Luxembourg lacks energy self-sufficiency, but thanks to its connection to Germany's energy grid the lights should stay on this Christmas.

During a press conference on Friday, Minister for Energy Claude Turmes discussed the security of Luxembourg's electricity supply.

The connection to Germany's electricity grid is one of the reasons why the Grand Duchy does not face the same power supply problems as France does.

Read also: Where does Luxembourg's electricity come from?

France's political leaders have warned the public that blackouts are possible this winter due to the poor state of the country's nuclear power reactors.

New "Electricity Tracker"

In order to reassure residents, the minister is banking on a transparent approach.

The ministry has developed a "Electricity Tracker" in collaboration with the energy supplier Creos, which allows anyone to monitor the situation in real time. The "Electricity Tracker" is available on the Creos website (scroll all the way to the bottom) and will also be added to the government's website on Monday.


Minister for Energy Claude Turmes / © MEA

Turmes further stressed that before any blackouts occur, the state has "several different measures" at its disposal that allow it to relieve the power grid in a regulated manner while ensuring basic electricity supply.

As a result, Turmes believes it is "more reasonable" to discuss "relief measures" than blackouts.

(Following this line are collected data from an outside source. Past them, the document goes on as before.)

-- ==== Sys2Proof/Certificates/Slice0/Obligations.lean ====
section
/-! DEFINITION. What is to be proved of MCAD, statement by statement from the numbered rules of spec/. The names of
`Sys2Proof.Claims` write the spec's own right-hand sides: what a completed and a failed command leave, the permission
tables of R109 and R110 as printed, and the ILLEGAL cases of R64 on plain numbers. -/

namespace Sys2Proof.Claims

open Sys2Proof Sys2Proof.Machine

/-- `s` after a command that completed with CODE = OK: RV set, ERRS as it was, KIND and the result fields as given, the
ports untouched (R162). -/
def succeeded (s : State) (kind : KindReg) (results : Results) : State :=
  { s with regs := { status := { rv := true, errs := s.regs.status.errs, code := .ok }, kind := kind, results := results } }

/-- `s` after a command that failed: RV and ERRS set, the code, KIND as it was, every result field 0 (R163). -/
def failed (s : State) (code : Code) : State :=
  { s with regs := { status := { rv := true, errs := true, code := code }, kind := s.regs.kind, results := Results.zero } }

/-- Every result field 0 but RES. -/
def resOnly (v : Nat) : Results := { Results.zero with res := BitVec.ofNat 16 v }

/-- The frame of a decoding command: it completed with OK, KIND and the ports are as they were (R112, R113, R131). -/
def DecodedFrame (s t : State) : Prop :=
  t.regs.status = { rv := true, errs := s.regs.status.errs, code := .ok } ∧ t.regs.kind = s.regs.kind
    ∧ t.pins = s.pins ∧ t.upcoming = s.upcoming

/-- matrix(0, t) for t = 0..7, as R109 prints it. -/
def dataTable : List Matrix := [0x0FF, 0x0C3, 0x003, 0x00A, 0x00B, 0x002, 0x0EB, 0x000]

/-- matrix(1, t) for t = 0..7, as R110 prints it. -/
def trailerTable : List Matrix := [0x514, 0x554, 0x110, 0x8B8, 0x838, 0x0B0, 0x030, 0x030]

/-- matrix(role, t), by the printed tables. -/
def printedMatrix (r : Role) (t : Nat) : Matrix :=
  match r with
  | .data => dataTable.getD t 0
  | .trailer => trailerTable.getD t 0

/-- role(i) (R102). -/
def roleAt (i : Fin 4) : Role := if i.val = 3 then .trailer else .data

/-- 8*role for the profile code (R106). -/
def roleBase (r : Role) : Nat :=
  match r with
  | .data => 0
  | .trailer => 8

/-- t(i) = 4*c1(i) + 2*c2(i) + c3(i) from AC[1] and AC[2] (R100). -/
def tupleNumber (ac1 ac2 : Byte) (i : Fin 4) : Nat :=
  4 * (ac1.getLsbD (i.val + 4)).toNat + 2 * (ac2.getLsbD i.val).toNat + (ac2.getLsbD (i.val + 4)).toNat

/-- TUP, PROF and PERM0..3 hold the decode of AC[1] and AC[2], field by field (R29, R30, R116). -/
def DecodeOf (ac1 ac2 : Byte) (r : Results) : Prop :=
  ∀ i : Fin 4,
    (r.tup.extractLsb' (3 * i.val) 3).toNat = tupleNumber ac1 ac2 i
      ∧ (r.prof.extractLsb' (4 * i.val) 4).toNat = roleBase (roleAt i) + tupleNumber ac1 ac2 i
      ∧ r.perm i = printedMatrix (roleAt i) (tupleNumber ac1 ac2 i)

/-- integrity(AC) on the bits of AC[0..2] (R111). -/
def IntegrityHolds (ac0 ac1 ac2 : Byte) : Prop :=
  ∀ i : Fin 4,
    ac0.getLsbD i.val = !ac1.getLsbD (i.val + 4) ∧ ac0.getLsbD (i.val + 4) = !ac2.getLsbD i.val
      ∧ ac1.getLsbD i.val = !ac2.getLsbD (i.val + 4)

/-- The cases (a) to (f) of R64 on OP, FN and IMM as numbers. -/
abbrev IllegalFields (op fn imm : Nat) : Prop :=
  op = 0xF
    ∨ (op = 0x0 ∧ (2 < fn ∨ imm ≠ 0))
    ∨ (((1 ≤ op ∧ op ≤ 8) ∨ op = 0xE) ∧ fn ≠ 0)
    ∨ ((op = 0x9 ∨ op = 0xA ∨ op = 0xC) ∧ (fn ≠ 0 ∨ imm ≠ 0))
    ∨ (op = 0xB ∧ (fn / 2 ≠ 0 ∨ imm / 8 ≠ 0))
    ∨ (op = 0xD ∧ (fn / 2 ≠ 0 ∨ imm ≠ 0))

/-- A word falls under one of the cases of R64. -/
abbrev IllegalCase (w : Word) : Prop := IllegalFields (w.toNat / 4096) (w.toNat / 256 % 16) (w.toNat % 256)

/-- The pins of the step in which the host issues a command word with RST low. -/
def Issues (s : State) (w : Word) : Prop := s.pins.rst = false ∧ s.pins.cmd = some w

/-- The state in which `s` has the DIN port driven with `d`. -/
def drivenWith (s : State) (d : Din) : State := { s with pins := { s.pins with din := d } }

end Sys2Proof.Claims

open Sys2Proof Sys2Proof.Machine Sys2Proof.Claims

/-! ### Encoding -/

/-- Every command with every operand value decodes back from its word (R62, R66). -/
def Obligations.DecodeOfEncodeIsTheCommand : Prop := ∀ i : Instr, decode (encode i) = .ok i

/-- A legal word is the word of the command it decodes to, and that command's operands are in range: the decoder drops
no bit (R61, R62). -/
def Obligations.EncodeOfDecodeIsTheWord : Prop :=
  ∀ (w : Word) (i : Instr), decode w = .ok i → encode i = w ∧ i.wellFormed = true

Options for power grid relief

Luxembourg cannot function autonomously, as Carlo Bartocci, responsible for dispatching at Creos, explains.

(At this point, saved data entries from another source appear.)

-- ==== Sys2Proof/Tests/Slice0.lean ====
section
/-! SUPPORT. The model's own tests: every expected value is written from spec/ (the encoding patterns of 30_encoding.md R62,
the corner cases of the command rules, the vectors of 95_test_vectors.md), and a witness for each statement that has
hypotheses. -/

namespace Sys2Proof.Tests

open Sys2Proof Sys2Proof.Machine Sys2Proof.Claims

/-! ### Helpers -/

/-- DIN with four bytes written and the rest 0. -/
def din4 (a b c d : Byte) : Din := #v[a, b, c, d, 0, 0, 0, 0, 0, 0, 0, 0, 0, 0, 0, 0]

/-- The reset state with a card kind, and a host that issues `w` with `d` on DIN. -/
def issuing (k : KindReg) (w : Word) (d : Din) : State :=
  { regs := { Registers.reset with kind := k }, pins := { rst := false, cmd := some w, din := d }, upcoming := [] }

/-- The registers one step leaves. -/
def after (s : State) : Option Registers :=
  match step s with
  | .next t => some t.regs
  | .fault _ => none
  | .refused _ => none

/-- STATUS, KIND and RES one step leaves, as numbers. -/
def summary (k : KindReg) (w : Word) : Option (Nat × Nat × Nat) :=
  (after (issuing k w Pins.idle.din)).map fun r => (r.status.toBits.toNat, r.kind.toBits.toNat, r.results.res.toNat)

/-- STATUS, KIND and RES after the host's sequence of words, from reset. -/
def sequenceSummary (ws : List Word) : Nat × Nat × Nat :=
  let r := (ws.map fun w => Pins.mk false (some w) Pins.idle.din).foldl respond Registers.reset
  (r.status.toBits.toNat, r.kind.toBits.toNat, r.results.res.toNat)

/-! ### Decoding: a word of every row, bit by bit from R62 -/

theorem test_decode_nop : decode 0b0000000000000000 = .ok .nop := by decide
theorem test_decode_clrkind : decode 0b0000000100000000 = .ok .clrkind := by decide
theorem test_decode_srst : decode 0b0000001000000000 = .ok .srst := by decide
theorem test_decode_isfirst : decode 0b0001000010000100 = .ok (.isfirst 132) := by decide
theorem test_decode_istrl : decode 0b0010000011111111 = .ok (.istrl 255) := by decide
theorem test_decode_trlfst : decode 0b0011000011110000 = .ok (.trlfst 240) := by decide
theorem test_decode_trlsec : decode 0b0100000000100111 = .ok (.trlsec 39) := by decide
theorem test_decode_secof : decode 0b0101000011001000 = .ok (.secof 200) := by decide
theorem test_decode_fstof : decode 0b0110000011001000 = .ok (.fstof 200) := by decide
theorem test_decode_secsz : decode 0b0111000010000000 = .ok (.secsz 128) := by decide
theorem test_decode_chkblk : decode 0b1000000001000000 = .ok (.chkblk 64) := by decide
theorem test_decode_acdec : decode 0b1001000000000000 = .ok .acdec := by decide
theorem test_decode_acdecc : decode 0b1010000000000000 = .ok .acdecc := by decide
theorem test_decode_class_data : decode 0b1011000000000110 = .ok (.classify .data 6) := by decide
theorem test_decode_class_trailer : decode 0b1011000100000001 = .ok (.classify .trailer 1) := by decide
theorem test_decode_tview : decode 0b1100000000000000 = .ok .tview := by decide
theorem test_decode_setkind_1k : decode 0b1101000000000000 = .ok (.setkind .classic1K) := by decide
theorem test_decode_setkind_4k : decode 0b1101000100000000 = .ok (.setkind .classic4K) := by decide
theorem test_decode_kindq : decode 0b1110000000000010 = .ok (.kindq 2) := by decide

/-- The ILLEGAL words of 95_test_vectors.md L2-E, by their case of R64. -/
theorem test_illegal_words :
    decode 0xFFFF = .error .reservedOp ∧ decode 0x0300 = .error .controlFields ∧ decode 0x0001 = .error .controlFields
      ∧ decode 0xE100 = .error .immediateFn ∧ decode 0x8F00 = .error .immediateFn ∧ decode 0xA0FF = .error .decoderFields
      ∧ decode 0x9100 = .error .decoderFields ∧ decode 0xB008 = .error .classFields ∧ decode 0xB200 = .error .classFields
      ∧ decode 0xD001 = .error .setkindFields ∧ decode 0xDF00 = .error .setkindFields := by decide

theorem test_table_word : decodeTableWord 16 0xB107 = some (.classify .trailer 7) ∧ decodeTableWord 16 0xF000 = none := by
  decide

"We have an overall system that requires different types of electricity production and imports to operate together, and our domestic production alone is barely enough to power a small island, which is why we haven't included that option in our plans," Bartocci says.

The possibility of reducing the power output without harming people could also be an option. However, this would have to be investigated in the future, according to Bartocci.

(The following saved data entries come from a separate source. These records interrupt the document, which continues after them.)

-- ==== Sys2Proof/Syntax.lean ====
section
/-!
DEFINITION. The commands of the block: one constructor for each row of the table of operations and
events. A constructor's operands are what the outside world brings with the event: which mailbox,
register or link it concerns, the bytes of a message, and the measurements the device's analogue
parts would make there (a sampled voltage, an edge's instant, a level).

A KMP command's row is its start from a mailbox's taken commands, so its one operand is the mailbox
number (DEDUCED, assumption log, entry 3): the command's own fields lie in the bytes that DOORBELL or
KMP_DATAGRAM_RECEIVE took.
-/
namespace Sys2Proof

On the other hand, the Creos representative explained, another crisis prevention scenario has already been played out.

"If the German network could no longer deliver anything, then we actually have an automatic switchover to the Belgian network. If the Belgians have the capacity, they will provide us with power. The problem is that the line that connects us to the Belgian grid only has a capacity of 400 megawatts, which means we can't power the entire country and that's why we made the choice to supply the main industrial and administrative centres of Luxembourg first, in this scenario," Bartocci explains.

The entire south and the capital could be powered via this line. But this option should definitely be considered an emergency plan. There is currently no genuine danger that the German network will be unable to service the Grand Duchy.

Minister for Energy Claude Turmes also welcomed the fact that, so far this autumn and winter, slightly more than 30% of gas has been saved, compared to the average of the months in question between 2017 and 2022. This is another measure to prevent power shortages, Turmes stated.